/-! ## `takeAsync` and `boundary`: what they never change -/

@[simp] theorem State.takeAsync_cfg (s : State) (a : Word64) : (s.takeAsync a).cfg = s.cfg := by
  unfold State.takeAsync; split <;> first | rfl | (split <;> simp)
@[simp] theorem State.takeAsync_regs (s : State) (a : Word64) : (s.takeAsync a).regs = s.regs := by
  unfold State.takeAsync; split <;> first | rfl | (split <;> simp)
@[simp] theorem State.takeAsync_msr (s : State) (a : Word64) : (s.takeAsync a).msr = s.msr := by
  unfold State.takeAsync; split <;> first | rfl | (split <;> simp)
@[simp] theorem State.takeAsync_eivba (s : State) (a : Word64) : (s.takeAsync a).eivba = s.eivba := by
  unfold State.takeAsync; split <;> first | rfl | (split <;> simp)
@[simp] theorem State.takeAsync_scvaddr (s : State) (a : Word64) : (s.takeAsync a).scvaddr = s.scvaddr := by
  unfold State.takeAsync; split <;> first | rfl | (split <;> simp)
@[simp] theorem State.takeAsync_pcsaddr (s : State) (a : Word64) : (s.takeAsync a).pcsaddr = s.pcsaddr := by
  unfold State.takeAsync; split <;> first | rfl | (split <;> simp)
@[simp] theorem State.takeAsync_pcstrv (s : State) (a : Word64) : (s.takeAsync a).pcstrv = s.pcstrv := by
  unfold State.takeAsync; split <;> first | rfl | (split <;> simp)
@[simp] theorem State.takeAsync_pcst (s : State) (a : Word64) : (s.takeAsync a).pcst = s.pcst := by
  unfold State.takeAsync; split <;> first | rfl | (split <;> simp)
@[simp] theorem State.takeAsync_htid (s : State) (a : Word64) : (s.takeAsync a).htid = s.htid := by
  unfold State.takeAsync; split <;> first | rfl | (split <;> simp)
@[simp] theorem State.takeAsync_mem (s : State) (a : Word64) : (s.takeAsync a).mem = s.mem := by
  unfold State.takeAsync; split <;> first | rfl | (split <;> simp)
@[simp] theorem State.takeAsync_events (s : State) (a : Word64) : (s.takeAsync a).events = s.events := by
  unfold State.takeAsync; split <;> first | rfl | (split <;> simp)
@[simp] theorem State.takeAsync_inputs (s : State) (a : Word64) : (s.takeAsync a).inputs = s.inputs := by
  unfold State.takeAsync; split <;> first | rfl | (split <;> simp)
@[simp] theorem State.takeAsync_draws (s : State) (a : Word64) : (s.takeAsync a).draws = s.draws := by
  unfold State.takeAsync; split <;> first | rfl | (split <;> simp)

@[simp] theorem State.boundary_cfg (s : State) (a : Word64) (i : EnvInput) : (s.boundary a i).cfg = s.cfg := by
  unfold State.boundary; split <;> simp
@[simp] theorem State.boundary_regs (s : State) (a : Word64) (i : EnvInput) : (s.boundary a i).regs = s.regs := by
  unfold State.boundary; split <;> simp
@[simp] theorem State.boundary_msr (s : State) (a : Word64) (i : EnvInput) : (s.boundary a i).msr = s.msr := by
  unfold State.boundary; split <;> simp
@[simp] theorem State.boundary_eivba (s : State) (a : Word64) (i : EnvInput) : (s.boundary a i).eivba = s.eivba := by
  unfold State.boundary; split <;> simp
@[simp] theorem State.boundary_scvaddr (s : State) (a : Word64) (i : EnvInput) :
    (s.boundary a i).scvaddr = s.scvaddr := by
  unfold State.boundary; split <;> simp
@[simp] theorem State.boundary_pcsaddr (s : State) (a : Word64) (i : EnvInput) :
    (s.boundary a i).pcsaddr = s.pcsaddr := by
  unfold State.boundary; split <;> simp
@[simp] theorem State.boundary_pcstrv (s : State) (a : Word64) (i : EnvInput) :
    (s.boundary a i).pcstrv = s.pcstrv := by
  unfold State.boundary; split <;> simp
@[simp] theorem State.boundary_htid (s : State) (a : Word64) (i : EnvInput) : (s.boundary a i).htid = s.htid := by
  unfold State.boundary; split <;> simp
@[simp] theorem State.boundary_mem (s : State) (a : Word64) (i : EnvInput) : (s.boundary a i).mem = s.mem := by
  unfold State.boundary; split <;> simp
@[simp] theorem State.boundary_events (s : State) (a : Word64) (i : EnvInput) :
    (s.boundary a i).events = s.events := by
  unfold State.boundary; split <;> simp
@[simp] theorem State.boundary_inputs (s : State) (a : Word64) (i : EnvInput) :
    (s.boundary a i).inputs = s.inputs := by
  unfold State.boundary; split <;> simp
@[simp] theorem State.boundary_draws (s : State) (a : Word64) (i : EnvInput) : (s.boundary a i).draws = s.draws := by
  unfold State.boundary; split <;> simp

/-! ## `applyIrq` -/

@[simp] theorem State.applyIrq_cfg (s : State) (c : IrqChange) : (s.applyIrq c).cfg = s.cfg := by
  cases c <;> rfl
@[simp] theorem State.applyIrq_regs (s : State) (c : IrqChange) : (s.applyIrq c).regs = s.regs := by
  cases c <;> rfl
@[simp] theorem State.applyIrq_pc (s : State) (c : IrqChange) : (s.applyIrq c).pc = s.pc := by
  cases c <;> rfl
@[simp] theorem State.applyIrq_msr (s : State) (c : IrqChange) : (s.applyIrq c).msr = s.msr := by
  cases c <;> rfl
@[simp] theorem State.applyIrq_pvg (s : State) (c : IrqChange) : (s.applyIrq c).pvg = s.pvg := by
  cases c <;> rfl
@[simp] theorem State.applyIrq_spvg (s : State) (c : IrqChange) : (s.applyIrq c).spvg = s.spvg := by
  cases c <;> rfl
@[simp] theorem State.applyIrq_eivba (s : State) (c : IrqChange) : (s.applyIrq c).eivba = s.eivba := by
  cases c <;> rfl
@[simp] theorem State.applyIrq_eic (s : State) (c : IrqChange) : (s.applyIrq c).eic = s.eic := by
  cases c <;> rfl
@[simp] theorem State.applyIrq_scvaddr (s : State) (c : IrqChange) : (s.applyIrq c).scvaddr = s.scvaddr := by
  cases c <;> rfl
@[simp] theorem State.applyIrq_iraddr (s : State) (c : IrqChange) : (s.applyIrq c).iraddr = s.iraddr := by
  cases c <;> rfl
@[simp] theorem State.applyIrq_pcsaddr (s : State) (c : IrqChange) : (s.applyIrq c).pcsaddr = s.pcsaddr := by
  cases c <;> rfl
@[simp] theorem State.applyIrq_pcstrv (s : State) (c : IrqChange) : (s.applyIrq c).pcstrv = s.pcstrv := by
  cases c <;> rfl
@[simp] theorem State.applyIrq_pcst (s : State) (c : IrqChange) : (s.applyIrq c).pcst = s.pcst := by
  cases c <;> rfl
@[simp] theorem State.applyIrq_htid (s : State) (c : IrqChange) : (s.applyIrq c).htid = s.htid := by
  cases c <;> rfl
@[simp] theorem State.applyIrq_mem (s : State) (c : IrqChange) : (s.applyIrq c).mem = s.mem := by
  cases c <;> rfl
@[simp] theorem State.applyIrq_irq (s : State) (c : IrqChange) :
    (s.applyIrq c).irq = (match c with | .keep => s.irq | .raise cause => some cause | .withdraw => none) := by
  cases c <;> rfl
@[simp] theorem State.applyIrq_timerDue (s : State) (c : IrqChange) : (s.applyIrq c).timerDue = s.timerDue := by
  cases c <;> rfl
@[simp] theorem State.applyIrq_events (s : State) (c : IrqChange) : (s.applyIrq c).events = s.events := by
  cases c <;> rfl
@[simp] theorem State.applyIrq_inputs (s : State) (c : IrqChange) : (s.applyIrq c).inputs = s.inputs := by
  cases c <;> rfl
@[simp] theorem State.applyIrq_draws (s : State) (c : IrqChange) : (s.applyIrq c).draws = s.draws := by
  cases c <;> rfl

/-! ## `applyPokes` -/

@[simp] theorem State.applyPokes_cfg (s : State) (pokes : List Host.Cell) : (s.applyPokes pokes).cfg = s.cfg := rfl
@[simp] theorem State.applyPokes_regs (s : State) (pokes : List Host.Cell) : (s.applyPokes pokes).regs = s.regs := rfl
@[simp] theorem State.applyPokes_pc (s : State) (pokes : List Host.Cell) : (s.applyPokes pokes).pc = s.pc := rfl
@[simp] theorem State.applyPokes_msr (s : State) (pokes : List Host.Cell) : (s.applyPokes pokes).msr = s.msr := rfl
@[simp] theorem State.applyPokes_pvg (s : State) (pokes : List Host.Cell) : (s.applyPokes pokes).pvg = s.pvg := rfl
@[simp] theorem State.applyPokes_spvg (s : State) (pokes : List Host.Cell) : (s.applyPokes pokes).spvg = s.spvg := rfl
@[simp] theorem State.applyPokes_eivba (s : State) (pokes : List Host.Cell) :
    (s.applyPokes pokes).eivba = s.eivba := rfl
@[simp] theorem State.applyPokes_eic (s : State) (pokes : List Host.Cell) : (s.applyPokes pokes).eic = s.eic := rfl
@[simp] theorem State.applyPokes_scvaddr (s : State) (pokes : List Host.Cell) :
    (s.applyPokes pokes).scvaddr = s.scvaddr := rfl
@[simp] theorem State.applyPokes_iraddr (s : State) (pokes : List Host.Cell) :
    (s.applyPokes pokes).iraddr = s.iraddr := rfl
@[simp] theorem State.applyPokes_pcsaddr (s : State) (pokes : List Host.Cell) :
    (s.applyPokes pokes).pcsaddr = s.pcsaddr := rfl
@[simp] theorem State.applyPokes_pcstrv (s : State) (pokes : List Host.Cell) :
    (s.applyPokes pokes).pcstrv = s.pcstrv := rfl
@[simp] theorem State.applyPokes_pcst (s : State) (pokes : List Host.Cell) : (s.applyPokes pokes).pcst = s.pcst := rfl
@[simp] theorem State.applyPokes_htid (s : State) (pokes : List Host.Cell) : (s.applyPokes pokes).htid = s.htid := rfl
@[simp] theorem State.applyPokes_mem (s : State) (pokes : List Host.Cell) :
    (s.applyPokes pokes).mem = (s.writeCells pokes).mem := rfl
@[simp] theorem State.applyPokes_irq (s : State) (pokes : List Host.Cell) : (s.applyPokes pokes).irq = s.irq := rfl
@[simp] theorem State.applyPokes_timerDue (s : State) (pokes : List Host.Cell) :
    (s.applyPokes pokes).timerDue = s.timerDue := rfl
@[simp] theorem State.applyPokes_events (s : State) (pokes : List Host.Cell) :
    (s.applyPokes pokes).events = s.events := rfl
@[simp] theorem State.applyPokes_inputs (s : State) (pokes : List Host.Cell) :
    (s.applyPokes pokes).inputs = s.inputs := rfl
@[simp] theorem State.applyPokes_draws (s : State) (pokes : List Host.Cell) :
    (s.applyPokes pokes).draws = s.draws := rfl

/-! ## `finishStep`: the boundary, then the environment -/

@[simp] theorem State.finishStep_cfg (s : State) (a : Word64) : (s.finishStep a).cfg = s.cfg := by
  simp [State.finishStep]
@[simp] theorem State.finishStep_regs (s : State) (a : Word64) : (s.finishStep a).regs = s.regs := by
  simp [State.finishStep]
@[simp] theorem State.finishStep_pc (s : State) (a : Word64) : (s.finishStep a).pc = (s.boundary a s.input).pc := by
  simp [State.finishStep]
@[simp] theorem State.finishStep_msr (s : State) (a : Word64) : (s.finishStep a).msr = s.msr := by
  simp [State.finishStep]
@[simp] theorem State.finishStep_pvg (s : State) (a : Word64) :
    (s.finishStep a).pvg = (s.boundary a s.input).pvg := by
  simp [State.finishStep]
@[simp] theorem State.finishStep_spvg (s : State) (a : Word64) :
    (s.finishStep a).spvg = (s.boundary a s.input).spvg := by
  simp [State.finishStep]
@[simp] theorem State.finishStep_eivba (s : State) (a : Word64) : (s.finishStep a).eivba = s.eivba := by
  simp [State.finishStep]
@[simp] theorem State.finishStep_eic (s : State) (a : Word64) :
    (s.finishStep a).eic = (s.boundary a s.input).eic := by
  simp [State.finishStep]
@[simp] theorem State.finishStep_scvaddr (s : State) (a : Word64) : (s.finishStep a).scvaddr = s.scvaddr := by
  simp [State.finishStep]
@[simp] theorem State.finishStep_iraddr (s : State) (a : Word64) :
    (s.finishStep a).iraddr = (s.boundary a s.input).iraddr := by
  simp [State.finishStep]
@[simp] theorem State.finishStep_pcsaddr (s : State) (a : Word64) : (s.finishStep a).pcsaddr = s.pcsaddr := by
  simp [State.finishStep]
@[simp] theorem State.finishStep_pcstrv (s : State) (a : Word64) : (s.finishStep a).pcstrv = s.pcstrv := by
  simp [State.finishStep]
@[simp] theorem State.finishStep_pcst (s : State) (a : Word64) :
    (s.finishStep a).pcst = (s.boundary a s.input).pcst := by
  simp [State.finishStep]
@[simp] theorem State.finishStep_htid (s : State) (a : Word64) : (s.finishStep a).htid = s.htid := by
  simp [State.finishStep]
/-- Two states with the same configuration and memory have the same memory after `writeCells`. -/
theorem State.writeCells_mem_congr {s t : State} (hc : t.cfg = s.cfg) (hm : t.mem = s.mem) (cells : List Host.Cell) :
    (t.writeCells cells).mem = (s.writeCells cells).mem := by
  have hk : t.kindAt = s.kindAt := by funext x; simp [State.kindAt, hc]
  unfold State.writeCells
  dsimp only
  rw [hk, hm]

@[simp] theorem State.finishStep_mem (s : State) (a : Word64) :
    (s.finishStep a).mem = (s.applyPokes s.input.pokes).mem :=
  State.writeCells_mem_congr (by simp) (by simp) _

@[simp] theorem State.finishStep_irq (s : State) (a : Word64) :
    (s.finishStep a).irq = ((s.boundary a s.input).applyIrq s.input.irq).irq := by
  simp [State.finishStep]
@[simp] theorem State.finishStep_timerDue (s : State) (a : Word64) :
    (s.finishStep a).timerDue = (s.boundary a s.input).timerDue := by
  simp [State.finishStep]
@[simp] theorem State.finishStep_events (s : State) (a : Word64) : (s.finishStep a).events = s.events := by
  simp [State.finishStep]
@[simp] theorem State.finishStep_inputs (s : State) (a : Word64) : (s.finishStep a).inputs = s.inputs.tail := rfl
@[simp] theorem State.finishStep_draws (s : State) (a : Word64) : (s.finishStep a).draws = s.draws := by
  simp [State.finishStep]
════════════════════
== DIRECTIONS FOR THIS TASK ==
The line with "have hk : t.kindAt", plus every line after it through the end of the listing, needs to be repeated exactly; nothing else belongs in the reply.

== PROBLEM SOLUTION ==
  have hk : t.kindAt = s.kindAt := by funext x; simp [State.kindAt, hc]
  unfold State.writeCells
  dsimp only
  rw [hk, hm]

@[simp] theorem State.finishStep_mem (s : State) (a : Word64) :
    (s.finishStep a).mem = (s.applyPokes s.input.pokes).mem :=
  State.writeCells_mem_congr (by simp) (by simp) _

@[simp] theorem State.finishStep_irq (s : State) (a : Word64) :
    (s.finishStep a).irq = ((s.boundary a s.input).applyIrq s.input.irq).irq := by
  simp [State.finishStep]
@[simp] theorem State.finishStep_timerDue (s : State) (a : Word64) :
    (s.finishStep a).timerDue = (s.boundary a s.input).timerDue := by
  simp [State.finishStep]
@[simp] theorem State.finishStep_events (s : State) (a : Word64) : (s.finishStep a).events = s.events := by
  simp [State.finishStep]
@[simp] theorem State.finishStep_inputs (s : State) (a : Word64) : (s.finishStep a).inputs = s.inputs.tail := rfl
@[simp] theorem State.finishStep_draws (s : State) (a : Word64) : (s.finishStep a).draws = s.draws := by
  simp [State.finishStep]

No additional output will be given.